WORK ITEM:
From the entries below, return exactly the lines beginning at the one that contains "70_reset_and_hazards R880 to R886);" and ending at the one that contains "snapshot does not", both of them included, and only those lines.

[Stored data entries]
-------------------------
-- ==== Sys2Proof/Machine/Boundary.lean ====
section
/-! DEFINITION. The instruction boundary: latched host requests, the hook, the frame wrap (60_exceptions R860 to R868;
70_reset_and_hazards R880 to R886); and the fetch of the bytes of an instruction. -/

namespace Sys2Proof.Machine

/-- The registers a reset leaves unspecified become free values (70_reset_and_hazards R881, R909; log entry 2: safe). -/
def State.freeRegisters (s : State) : State :=
  let n := s.draws
  { s.drawn with
    a := Config.resetByte n 0
    f := Config.resetByte n 1
    b := Config.resetByte n 2
    c := Config.resetByte n 3
    d := Config.resetByte n 4
    e := Config.resetByte n 5
    h := Config.resetByte n 6
    l := Config.resetByte n 7
    aAlt := Config.resetByte n 8
    fAlt := Config.resetByte n 9
    bAlt := Config.resetByte n 10
    cAlt := Config.resetByte n 11
    dAlt := Config.resetByte n 12
    eAlt := Config.resetByte n 13
    hAlt := Config.resetByte n 14
    lAlt := Config.resetByte n 15
    ix := Config.resetWord n 0
    iy := Config.resetWord n 1
    sp := Config.resetWord n 2 }

/-- The motor of a drive after reset; the head does not move (10_state R114). -/
def Drive.motorOff (dr : Drive) : Drive := { dr with motor := 0 }

/-- The `reset` request (70_reset_and_hazards R880 to R885). -/
def State.hardReset (s : State) : State :=
  { s.freeRegisters with
    pc := 0x0000
    i := 0x00
    rLo := 0
    rHi := 0
    im := .im0
    iff1 := false
    iff2 := false
    halted := false
    eiPos := -1
    haltPos := 0
    t := 0
    tTotal := 0
    frameCounter := 0
    p7FFD := 0x00
    p1FFD := 0x00
    dos := false
    pFE := 0x00
    tape := s.tape.afterReset
    wd := wdReset
    drives := ⟨s.drives.d0.motorOff, s.drives.d1.motorOff, s.drives.d2.motorOff, s.drives.d3.motorOff⟩ }

/-- The `load_snapshot` request (60_exceptions R868). The RAM cells are put in canonical form. DESIGN CHOICE: a cell of RAM that the
snapshot does not hold, as in a 48K snapshot, becomes 0x00 (log entry 28). -/
def State.loadSnapshot (s : State) (x : Snapshot) : State :=
  { s with
    a := x.a
    f := x.f
    b := x.b
    c := x.c
    d := x.d
    e := x.e
    h := x.h
    l := x.l
    aAlt := x.aAlt
    fAlt := x.fAlt
    bAlt := x.bAlt
    cAlt := x.cAlt
    dAlt := x.dAlt
    eAlt := x.eAlt
    hAlt := x.hAlt
    lAlt := x.lAlt
    ix := x.ix
    iy := x.iy
    sp := x.sp
    pc := x.pc
    i := x.i
    rLo := x.rLo
    rHi := x.rHi
    im := x.im
    iff1 := x.iff1
    iff2 := x.iff2
    pFE := x.pFE
    p7FFD := x.p7FFD
    p1FFD := x.p1FFD
    ram := cellsOf ramCells x.ram
    halted := false
    dos := false
    eiPos := -1 }

/-- A disk change on drive `d` would hit the selected drive while the controller is busy (52_wd1793 R754). -/
def State.swapsBusy (s : State) (d : BitVec 2) : Bool := d = s.driveSel && s.wd.status &&& stBusy != 0

/-- One host request (60_exceptions R868; 51_tape R665; 52_wd1793 R754; 70_reset_and_hazards R880). A request that breaks its
precondition is refused (log entries 12 and 13: safe). -/
def State.perform (s : State) (r : HostRequest) : Result :=
  match r with
  | .reset => .next s.hardReset
  | .startTape => .next { s with tape := s.tape.start s.now }
  | .stopTape => .next { s with tape := s.tape.stop }
  | .seekTape pos =>
    if pos ≤ s.tape.image.length then .next { s with tape := s.tape.seekTo pos } else .refused .seekOutOfRange
  | .loadTape store =>
    if store.wf then .next { s with tape := s.tape.load store } else .refused .badPulseStore
  | .loadDisk d store =>
    if !store.wf then .refused .badTrackStore
    else if s.swapsBusy d then .refused .diskSwapWhileBusy
    else .next { s with disks := s.disks.set d { store with present := true } }
  | .ejectDisk d =>
    if s.swapsBusy d then .refused .diskSwapWhileBusy
    else .next { s with disks := s.disks.set d noDisk }
  | .loadSnapshot snap => .next (s.loadSnapshot snap)
  | .keyboard rows => .next { s with kbd := rows }

/-- A list of host requests in the order the host issued them (60_exceptions R860 (1)). -/
def State.performAll (s : State) (rs : List HostRequest) : Result :=
  match rs with
  | [] => .next s
  | r :: rest => andThen (s.perform r) (fun s1 => s1.performAll rest)

/-- The host requests pending at a boundary (60_exceptions R860 (1), R868). -/
def State.takeRequests (s : State) : Result := { s with requests := [] }.performAll s.requests

/-- `boundary`: host requests, hook, frame wrap (60_exceptions R860). -/
def boundary (s : State) : Result := andThen s.takeRequests (fun s1 => .next s1.hook.wrapFrames)

/-- The launch boundary, with which a run begins before its first `exec`: after reset, after a snapshot load, or after the host placed
the CPU (00_scope R18; 60_exceptions R860; 70_reset_and_hazards R886; log entry 9). -/
def launch (s : State) : Result := boundary s

/-- The instruction whose bytes start at PC, read through the bank map (10_state R55; 30_encoding R170). -/
def State.fetchInstr (s : State) : Instr :=
  decode4 (s.memRead s.pc) (s.memRead (s.pc + 1)) (s.memRead (s.pc + 2)) (s.memRead (s.pc + 3))

end Sys2Proof.Machine
end

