-- ==== Sys2Proof/Laws/Tape.lean ====
section
/-! SUPPORT. What the tape operations can do: the Pulse Store stays, and the tape invariant is kept. -/

namespace Sys2Proof.Machine

/-- All that playing a tape can do to it. -/
structure TapeStep (tp tq : Tape) : Prop where
  pulses : tq.pulses = tp.pulses
  image : tq.image = tp.image
  blocks : tq.blocks = tp.blocks
  inv : tp.Inv → tq.Inv

theorem TapeStep.refl (tp : Tape) : TapeStep tp tp := ⟨rfl, rfl, rfl, id⟩

theorem TapeStep.trans {tp tq tr : Tape} (h : TapeStep tp tq) (k : TapeStep tq tr) : TapeStep tp tr :=
  ⟨k.pulses.trans h.pulses, k.image.trans h.image, k.blocks.trans h.blocks, fun i => k.inv (h.inv i)⟩

theorem Tape.stop_step (tp : Tape) : TapeStep tp tp.stop := by
  unfold Tape.stop
  split
  · exact .refl tp
  · rename_i p hp
    refine ⟨rfl, rfl, rfl, fun i => ⟨i.1, ?_, by simp⟩⟩
    simpa [hp] using i.2.2

theorem Tape.start_step (tp : Tape) (now : Time) : TapeStep tp (tp.start now) := by
  unfold Tape.start
  split
  · rename_i h
    simp at h
    exact ⟨rfl, rfl, rfl, fun i => ⟨i.1, i.2.1, by simpa using i.2.1⟩⟩
  · exact ⟨rfl, rfl, rfl, id⟩

theorem flip_level {b : Byte} (h : b = 0x00 ∨ b = 0xFF) : b ^^^ 0xFF = 0x00 ∨ b ^^^ 0xFF = 0xFF := by
  rcases h with h | h <;> simp [h]

/-- Catching a tape up. -/
theorem Tape.edges_step (fuel : Nat) (now : Time) (tp : Tape) : TapeStep tp (tp.edges fuel now) := by
  induction fuel generalizing tp with
  | zero => exact .refl tp
  | succ n ih =>
    have flip : TapeStep tp { tp with bit := tp.bit ^^^ 0xFF } := ⟨rfl, rfl, rfl, fun i => ⟨flip_level i.1, i.2⟩⟩
    unfold Tape.edges
    split
    · exact .refl tp
    · rename_i p hp
      split
      · exact .refl tp
      · dsimp only
        split
        · exact flip.trans (Tape.stop_step _)
        · rename_i hlt
          have adv : TapeStep tp { tp with bit := tp.bit ^^^ 0xFF, playPtr := some (p + 1) } :=
            ⟨rfl, rfl, rfl, fun i => ⟨flip_level i.1, i.2.1, by simp; omega⟩⟩
          split
          · exact adv.trans (Tape.stop_step _)
          · refine TapeStep.trans ?_ (ih _)
            exact ⟨rfl, rfl, rfl, adv.inv⟩

theorem Tape.takePulse_step (tp : Tape) : TapeStep tp tp.takePulse.2 := by
  unfold Tape.takePulse
  split
  · exact .refl tp
  · split
    · exact .refl tp
    · dsimp only
      split <;> exact ⟨rfl, rfl, rfl, fun i => ⟨i.1, i.2.1, by simp; omega⟩⟩

theorem Tape.skipLong_step (fuel : Nat) (tp : Tape) : TapeStep tp (tp.skipLong fuel).2 := by
  induction fuel generalizing tp with
  | zero => exact .refl tp
  | succ n ih =>
    have h := tp.takePulse_step
    unfold Tape.skipLong
    split
    · rename_i e; simpa [e] using h
    · rename_i e
      rw [e] at h
      split
      · exact h
      · exact h.trans (ih _)

theorem Tape.skipPilot_step (tp : Tape) : TapeStep tp tp.skipPilot.2 := by
  have h := tp.skipLong_step (tp.image.length + 1)
  unfold Tape.skipPilot
  split
  · rename_i e; simpa [e] using h
  · rename_i e
    rw [e] at h
    have k := Tape.takePulse_step (Tape.skipLong (tp.image.length + 1) tp).2
    rw [e] at k
    split
    · rename_i e2; rw [e2] at k; exact h.trans k
    · rename_i e2; rw [e2] at k; exact h.trans k

theorem Tape.decodeBits_step (masks : List Byte) (acc : Byte) (tp : Tape) : TapeStep tp (tp.decodeBits masks acc).2 := by
  induction masks generalizing acc tp with
  | nil => exact .refl tp
  | cons m rest ih =>
    have h := tp.takePulse_step
    unfold Tape.decodeBits
    split
    · rename_i e; simpa [e] using h
    · rename_i p1 tp1 e
      rw [e] at h
      have k := tp1.takePulse_step
      split
      · rename_i e2; rw [e2] at k; exact h.trans k
      · rename_i e2; rw [e2] at k; exact h.trans (k.trans (ih _ _))

theorem Tape.decodeByte_step (tp : Tape) : TapeStep tp tp.decodeByte.2 := tp.decodeBits_step _ _

theorem Tape.afterReset_inv {tp : Tape} (h : tp.Inv) : tp.afterReset.Inv := by
  have k := tp.stop_step.inv h
  exact ⟨.inl rfl, k.2.1, by simp [Tape.afterReset]⟩

theorem Tape.load_inv {tp : Tape} (h : tp.Inv) (store : PulseStore) : (tp.load store).Inv :=
  ⟨h.1, by simp [Tape.load], by simp [Tape.load]⟩

theorem Tape.seekTo_inv {tp : Tape} (h : tp.Inv) {pos : Nat} (hp : pos ≤ tp.image.length) : (tp.seekTo pos).Inv := by
  have k := tp.stop_step.inv h
  exact ⟨k.1, by simpa [Tape.seekTo, tp.stop_step.image] using hp, k.2.2⟩

/-! ### TAP files -/

/-- One turn of the cut of a TAP file. -/
theorem tapBlocksFrom_record (n : Nat) (bs rest : List Byte) (h : bs.length < 65536) :
    tapBlocksFrom (n + 1) (tapRecord bs ++ rest) = (tapBlocksFrom n rest).map (fun more => bs :: more) := by
  have hl : (mkWord (hiByte (BitVec.ofNat 16 bs.length)) (loByte (BitVec.ofNat 16 bs.length))).toNat = bs.length := by
    have e : mkWord (hiByte (BitVec.ofNat 16 bs.length)) (loByte (BitVec.ofNat 16 bs.length)) = BitVec.ofNat 16 bs.length := by
      ext k hk
      simp [BitVec.getElem_eq_testBit_toNat]
    rw [e, BitVec.toNat_ofNat, Nat.mod_eq_of_lt h]
  simp only [tapRecord, List.cons_append, tapBlocksFrom, hl]
  simp

end Sys2Proof.Machine
end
-------------------------
TASK RESULT:
70_reset_and_hazards R880 to R886); and the fetch of the bytes of an instruction. -/

namespace Sys2Proof.Machine

/-- The registers a reset leaves unspecified become free values (70_reset_and_hazards R881, R909; log entry 2: safe). -/
def State.freeRegisters (s : State) : State :=
  let n := s.draws
  { s.drawn with
    a := Config.resetByte n 0
    f := Config.resetByte n 1
    b := Config.resetByte n 2
    c := Config.resetByte n 3
    d := Config.resetByte n 4
    e := Config.resetByte n 5
    h := Config.resetByte n 6
    l := Config.resetByte n 7
    aAlt := Config.resetByte n 8
    fAlt := Config.resetByte n 9
    bAlt := Config.resetByte n 10
    cAlt := Config.resetByte n 11
    dAlt := Config.resetByte n 12
    eAlt := Config.resetByte n 13
    hAlt := Config.resetByte n 14
    lAlt := Config.resetByte n 15
    ix := Config.resetWord n 0
    iy := Config.resetWord n 1
    sp := Config.resetWord n 2 }

/-- The motor of a drive after reset; the head does not move (10_state R114). -/
def Drive.motorOff (dr : Drive) : Drive := { dr with motor := 0 }

/-- The `reset` request (70_reset_and_hazards R880 to R885). -/
def State.hardReset (s : State) : State :=
  { s.freeRegisters with
    pc := 0x0000
    i := 0x00
    rLo := 0
    rHi := 0
    im := .im0
    iff1 := false
    iff2 := false
    halted := false
    eiPos := -1
    haltPos := 0
    t := 0
    tTotal := 0
    frameCounter := 0
    p7FFD := 0x00
    p1FFD := 0x00
    dos := false
    pFE := 0x00
    tape := s.tape.afterReset
    wd := wdReset
    drives := ⟨s.drives.d0.motorOff, s.drives.d1.motorOff, s.drives.d2.motorOff, s.drives.d3.motorOff⟩ }

/-- The `load_snapshot` request (60_exceptions R868). The RAM cells are put in canonical form. DESIGN CHOICE: a cell of RAM that the
snapshot does not hold, as in a 48K snapshot, becomes 0x00 (log entry 28). -/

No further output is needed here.